Amerigo Vespucci, whose name would eventually go on to name the Americas, was a merchant and explorer who made several trips to the new world. What was Amerigo Vespucci's main legacy?
Bartolomeu Dias, a Portuguese explorer, achieved a first in 1488 that would forever help connect Europe to Asia - but what was that first?
Vikings were successful explorers in their time, with settlements established all around Europe via the North Sea and the Mediterranean. Around the year 1000 the Vikings, likely led by Leif Erikson, founded a settlement in a surprising place - where was it?
In 1519, a fleet of 5 ships captained by Ferdinand Magellan set sail from Spain; one ship, the Victoria, would return in 1522, captained by Juan Sebastián Elcano. Despite the heavy losses, what did the voyage achieve?
Initially settled around the 13th century by Polynesians, this remote country was one of the last locations to be settled by people. While a Dutch Explorer named Abel Tasman would 'discover' it (from a European perspective) in the 17th century and James Cook would map its coastline in the mid 18th century, it wouldn't be until the mid 19th century that this country became a colony of the British Empire. Which country am I?
Named by a European explorer as the 'Sandwich Islands', Hawaii was a land of chiefdoms, settled by a slow influx of boats from across the Pacific that would slowly grow into a kingdom, then a republic before annexation and eventually becoming a state. But which explorer arrived here in 1778 to officially put Hawaii on the maps?
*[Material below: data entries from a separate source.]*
-- ==== Sys2Proof/Laws/Issue.lean ====
section
/-! SUPPORT. What issuing an instruction does: the checks pass, and the effect follows; what a register-only instruction
leaves. -/

namespace Sys2Proof.Machine

/-- An instruction that needs test mode is a system instruction (spec 15, R356). -/
theorem instrTest_system (i : Instr) (h : instrTest i = true) : instrSystem i = true := by
  cases i <;> simp_all [instrTest, instrSystem]

theorem Issuable.decodeTrap {s : State} {e : Env} {g : Guard} {i : Instr} (h : Issuable s e g i) : s.decodeTrap e i = none := by
  have hr := List.all_eq_true.2 h.inRange
  have hp : (instrSystem i && (!s.privileged e || (instrTest i && !s.garrun.test))) = false := by
    cases hs : instrSystem i with
    | false => rfl
    | true =>
      cases ht : instrTest i with
      | false => simp [h.privileged hs]
      | true => simp [h.privileged hs, h.test ht]
  simp only [State.decodeTrap, h.legal, hr, hp, Bool.not_true, Bool.false_eq_true, if_false]

/-- An issuable instruction passes every check. -/
theorem Issuable.gate {s : State} {e : Env} {g : Guard} {i : Instr} (h : Issuable s e g i) : s.gate e g i = .go := by
  simp [State.gate, h.decodeTrap, h.header, h.clean, h.free]

/-- The checks say exactly when an instruction executes normally. -/
theorem issuable_iff {s : State} {e : Env} {g : Guard} {i : Instr} :
    Issuable s e g i ↔ s.issuer = some e ∧ s.gate e g i = .go := by
  refine ⟨fun h => ⟨h.issuer, h.gate⟩, fun ⟨he, hg⟩ => ?_⟩
  have hd : s.decodeTrap e i = none ∧ s.fallBad e i = none ∧ s.poisonHit e (i.vregs (instrFrags e.l i).1 (instrFrags e.l i).2) i.preds = none ∧
      s.scoreHold e g i (i.vregs (instrFrags e.l i).1 (instrFrags e.l i).2) i.preds = false := by
    simp only [State.gate] at hg
    split at hg
    · cases hg
    · split at hg
      · cases hg
      · cases hg
      · split at hg
        · split at hg <;> cases hg
        · cases hg
        · cases hg
        · split at hg
          · cases hg
          · exact ⟨‹_›, ‹_›, ‹_›, Bool.eq_false_iff.2 ‹_›⟩
  obtain ⟨h1, h2, h3, h4⟩ := hd
  simp only [State.decodeTrap] at h1
  split at h1
  · cases h1
  · rename_i hl
    split at h1
    · cases h1
    · rename_i hp
      split at h1
      · cases h1
      · rename_i hr
        have hl' : i.legal = true := by simpa using hl
        have hr' := List.all_eq_true.1 (by simpa using hr : (i.opnds (instrFrags e.l i).1 (instrFrags e.l i).2).all (Opnd.inRange e.l.vregs e.l.acc) = true)
        have hp' : ¬(instrSystem i = true ∧ (s.privileged e = false ∨ (instrTest i = true ∧ s.garrun.test = false))) := by
          intro ⟨a, b⟩; apply hp; cases hs : s.privileged e <;> simp_all
        refine ⟨he, hl', fun hs => ?_, fun ht => ?_, hr', h2, h3, h4⟩
        · cases h : s.privileged e
          · exact absurd ⟨hs, .inl h⟩ hp'
          · rfl
        · cases h : s.garrun.test
          · exact absurd ⟨instrTest_system i ht, .inr ⟨ht, h⟩⟩ hp'
          · rfl

/-- An issuable instruction does what its body does. -/
theorem Issuable.issue {s : State} {e : Env} {g : Guard} {i : Instr} (h : Issuable s e g i) (body : Env → Out) :
    Machine.issue g i s body = body e := by
  simp only [Machine.issue, h.issuer, h.gate]

theorem Issuable.groupOp {s : State} {e : Env} {g : Guard} {i : Instr} (h : Issuable s e g i) (l : s.someLane e g)
    (body : Env → List Nat → Out) : Machine.groupOp g i s body = body e (s.lanes e g) := by
  simp only [State.someLane] at l
  simp [Machine.groupOp, h.issue, l]

/-- With no active lane a once-per-group instruction only moves on. -/
theorem Issuable.groupOp_none {s : State} {e : Env} {g : Guard} {i : Instr} (h : Issuable s e g i) (l : ¬ s.someLane e g)
    (body : Env → List Nat → Out) : Machine.groupOp g i s body = s.done e := by
  simp only [State.someLane, not_not] at l
  simp [Machine.groupOp, h.issue, l]

theorem Issuable.scalarOp {s : State} {e : Env} {g : Guard} {i : Instr} (h : Issuable s e g i) (l : s.someLane e g)
    (f : Env → State) : Machine.scalarOp g i s f = (f e).done e := by
  simp only [State.someLane] at l
  simp [Machine.scalarOp, h.issue, l]

theorem Issuable.scalarOp_none {s : State} {e : Env} {g : Guard} {i : Instr} (h : Issuable s e g i) (l : ¬ s.someLane e g)
    (f : Env → State) : Machine.scalarOp g i s f = s.done e := by
  simp only [State.someLane, not_not] at l
  simp [Machine.scalarOp, h.issue, l]

theorem Issuable.vecOp {s : State} {e : Env} {g : Guard} {i : Instr} (h : Issuable s e g i) (f : Thread → Thread) :
    Machine.vecOp g i s f = (s.modThreads e.w.id (s.lanes e g) f).done e := by
  simp only [Machine.vecOp, h.issue]

theorem Issuable.vecRnd {s : State} {e : Env} {g : Guard} {i : Instr} (h : Issuable s e g i) (f : BitVec 16 → Thread → Thread) :
    Machine.vecRnd g i s f = (s.perLane e (s.lanes e g) f).done e := by
  simp only [Machine.vecRnd, h.issue]

/-! What is left. -/

theorem State.mem_lanes (s : State) (e : Env) (g : Guard) (t : Nat) :
    t ∈ s.lanes e g ↔ t ∈ e.g.members ∧ (s.thread e.w.id t).guarded g = true := by
  simp [State.lanes, Thread.guarded]

theorem State.lanes_sub {s : State} {e : Env} {g : Guard} {t : Nat} (h : t ∈ s.lanes e g) : t ∈ e.g.members :=
  ((s.mem_lanes e g t).1 h).1

theorem State.thread_advance (s : State) (e : Env) (t : Nat) (h : t ∈ e.g.members) :
    (s.advance e).thread e.w.id t = (s.thread e.w.id t).next := by
  simp [State.advance, State.thread_modThreads, h]

theorem State.thread_advance_other (s : State) (e : Env) (wg t : Nat) (h : ∀ u ∈ e.g.members, threadKey wg t ≠ threadKey e.w.id u) :
    (s.advance e).thread wg t = s.thread wg t :=
  s.thread_modThreads_other e.w.id e.g.members Thread.next wg t h

/-- A change of some lanes and the end of the instruction, thread by thread. -/
theorem threadsBecome_done {s u : State} {e : Env} {g : Guard} {f : Nat → Thread → Thread}
    (hin : ∀ t, u.thread e.w.id t = if t ∈ s.lanes e g then f t (s.thread e.w.id t) else s.thread e.w.id t)
    (hout : ∀ wg t, (∀ v ∈ s.lanes e g, threadKey wg t ≠ threadKey e.w.id v) → u.thread wg t = s.thread wg t) :
    ThreadsBecome s (u.advance e).progress e (fun t x => if x.guarded g then (f t x).next else x.next) := by
  constructor
  · intro t ht
    rw [State.thread_progress, State.thread_advance _ _ _ ht, hin t]
    by_cases hg : (s.thread e.w.id t).guarded g = true
    · rw [if_pos ((s.mem_lanes e g t).2 ⟨ht, hg⟩)]; exact (if_pos hg).symm
    · rw [if_neg (fun h => hg ((s.mem_lanes e g t).1 h).2)]; exact (if_neg hg).symm
  · intro wg t h
    rw [State.thread_progress, State.thread_advance_other _ _ _ _ h]
    exact hout wg t (fun v hv => h v (State.lanes_sub hv))

theorem onlyThreads_done {s u : State} {e : Env} {th : Tab Thread} {d : Nat} (h : u = { s with threads := th, draws := d }) :
    OnlyThreads s (u.advance e).progress := by
  subst h
  refine ⟨(State.advance { s with threads := th, draws := d } e).threads, d, ?_⟩
  simp only [State.advance]
  rw [State.modThreads_eq]
  rfl

/-- A register-only vector instruction completes, and changes the threads of its lanes alone. -/
theorem Issuable.vec {s : State} {e : Env} {g : Guard} {i : Instr} (h : Issuable s e g i) (f : Thread → Thread) :
    Out.Leads (Machine.vecOp g i s f) (fun t => OnlyThreads s t ∧
      ThreadsBecome s t e (fun _ x => if x.guarded g then (f x).next else x.next)) := by
  rw [h.vecOp]
  refine ⟨_, rfl, onlyThreads_done (State.modThreads_eq ..), threadsBecome_done (f := fun _ => f) ?_ ?_⟩
  · exact fun t => s.thread_modThreads ..
  · exact fun wg t hv => s.thread_modThreads_other _ _ _ _ _ hv

/-- The same where each lane's effect depends on its thread number. -/
theorem State.each_done (s : State) (e : Env) (g : Guard) (f : Nat → Thread → Thread) :
    Out.Leads ((s.modEach e.w.id (s.lanes e g) f).done e) (fun t => OnlyThreads s t ∧
      ThreadsBecome s t e (fun n x => if x.guarded g then (f n x).next else x.next)) := by
  refine ⟨_, rfl, onlyThreads_done (State.modEach_eq ..), threadsBecome_done ?_ ?_⟩
  · exact fun t => s.thread_modEach ..
  · exact fun wg t hv => s.thread_modEach_other _ _ _ _ _ hv

/-- The draws of `perLane`: the lane in place `k` takes draw `draws + k`. -/
theorem State.perLane_eq (s : State) (e : Env) (l : List Nat) (f : BitVec 16 → Thread → Thread) :
    ∃ th d, s.perLane e l f = { s with threads := th, draws := d } := by
  unfold State.perLane
  generalize dedup l = l
  induction l generalizing s with
  | nil => exact ⟨_, _, rfl⟩
  | cons t l ih => obtain ⟨th, d, h⟩ := ih _; exact ⟨th, d, h⟩

theorem State.perLane_other (s : State) (e : Env) (l : List Nat) (f : BitVec 16 → Thread → Thread) (wg t : Nat)
    (h : ∀ u ∈ l, threadKey wg t ≠ threadKey e.w.id u) : (s.perLane e l f).thread wg t = s.thread wg t := by
  unfold State.perLane
  replace h : ∀ u ∈ dedup l, threadKey wg t ≠ threadKey e.w.id u := fun u hu => h u ((mem_dedup _ _).1 hu)
  generalize dedup l = l at *
  induction l generalizing s with
  | nil => rfl
  | cons u l ih =>
    rw [List.foldl_cons, ih _ (fun v hv => h v (List.mem_cons_of_mem _ hv))]
    exact State.thread_modThread_of_ne s _ (h u (List.mem_cons_self ..))

theorem State.perLane_self (s : State) (e : Env) (l : List Nat) (f : BitVec 16 → Thread → Thread) (t : Nat) :
    (t ∈ l ∧ ∃ n, (s.perLane e l f).thread e.w.id t = f (Config.rand16 n) (s.thread e.w.id t)) ∨
    (t ∉ l ∧ (s.perLane e l f).thread e.w.id t = s.thread e.w.id t) := by
  unfold State.perLane
  rw [← mem_dedup t l]
  have n := nodup_dedup l
  generalize dedup l = l at *
  induction l generalizing s with
  | nil => exact .inr ⟨List.not_mem_nil, rfl⟩
  | cons u l ih =>
    rw [List.nodup_cons] at n
    rw [List.foldl_cons]
    by_cases h : t = u
    · subst h
      refine .inl ⟨List.mem_cons_self .., s.draws, ?_⟩
      obtain ⟨h, _⟩ | ⟨_, h⟩ := ih { s.modThread e.w.id t (f (Config.rand16 s.draws)) with draws := s.draws + 1 } n.2
      · exact absurd h n.1
      · rw [h]; exact State.thread_modThread ..
    · obtain ⟨h1, k, h2⟩ | ⟨h1, h2⟩ := ih { s.modThread e.w.id u (f (Config.rand16 s.draws)) with draws := s.draws + 1 } n.2
      · refine .inl ⟨List.mem_cons_of_mem _ h1, k, ?_⟩
        rw [h2]; congr 1
        exact State.thread_modThread_of_ne s _ (threadKey_ne h)
      · refine .inr ⟨fun hm => (List.mem_cons.1 hm).elim h h1, ?_⟩
        rw [h2]
        exact State.thread_modThread_of_ne s _ (threadKey_ne h)

/-- An instruction with a draw for each lane completes: each lane's thread is changed under some draw. -/
theorem State.perLane_done (s : State) (e : Env) (g : Guard) (f : BitVec 16 → Thread → Thread) :
    Out.Leads ((s.perLane e (s.lanes e g) f).done e) (fun t => OnlyThreads s t ∧
      ∃ draw : Nat → BitVec 16, ThreadsBecome s t e (fun n x => if x.guarded g then (f (draw n) x).next else x.next)) := by
  obtain ⟨th, d, h⟩ := s.perLane_eq e (s.lanes e g) f
  have hd : ∀ t, ∃ b : BitVec 16, (s.perLane e (s.lanes e g) f).thread e.w.id t =
      if t ∈ s.lanes e g then f b (s.thread e.w.id t) else s.thread e.w.id t := by
    intro t
    obtain ⟨h1, n, h2⟩ | ⟨h1, h2⟩ := s.perLane_self e (s.lanes e g) f t
    · exact ⟨_, by rw [if_pos h1, h2]⟩
    · exact ⟨0, by rw [if_neg h1, h2]⟩
  choose draw hdraw using hd
  refine ⟨_, rfl, onlyThreads_done h, draw, threadsBecome_done (f := fun n => f (draw n)) hdraw ?_⟩
  exact fun wg t hv => s.perLane_other _ _ _ _ _ hv

theorem Issuable.rnd {s : State} {e : Env} {g : Guard} {i : Instr} (h : Issuable s e g i) (f : BitVec 16 → Thread → Thread) :
    Out.Leads (Machine.vecRnd g i s f) (fun t => OnlyThreads s t ∧
      ∃ draw : Nat → BitVec 16, ThreadsBecome s t e (fun n x => if x.guarded g then (f (draw n) x).next else x.next)) := by
  rw [h.vecRnd]; exact s.perLane_done e g f

end Sys2Proof.Machine
end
In the early 20th century, a race between two groups of explorers had begun: a race to the south pole. On one side, was Robert Falcon Scott and his team, who would lose the race by roughly 1 month before eventually losing his life too. But who won that race?
Edmund Hillary and Tenzing Norgay are a duo of adventurers who together completed a first on 29th May 1953. Which first was it?
Likewise, Jacques Piccard and Don Walsh are another duo to achieve a first, but their first was in a Submarine. They descended to Challenger Deep, the deepest point known in Earth's oceans. What year did they achieve this?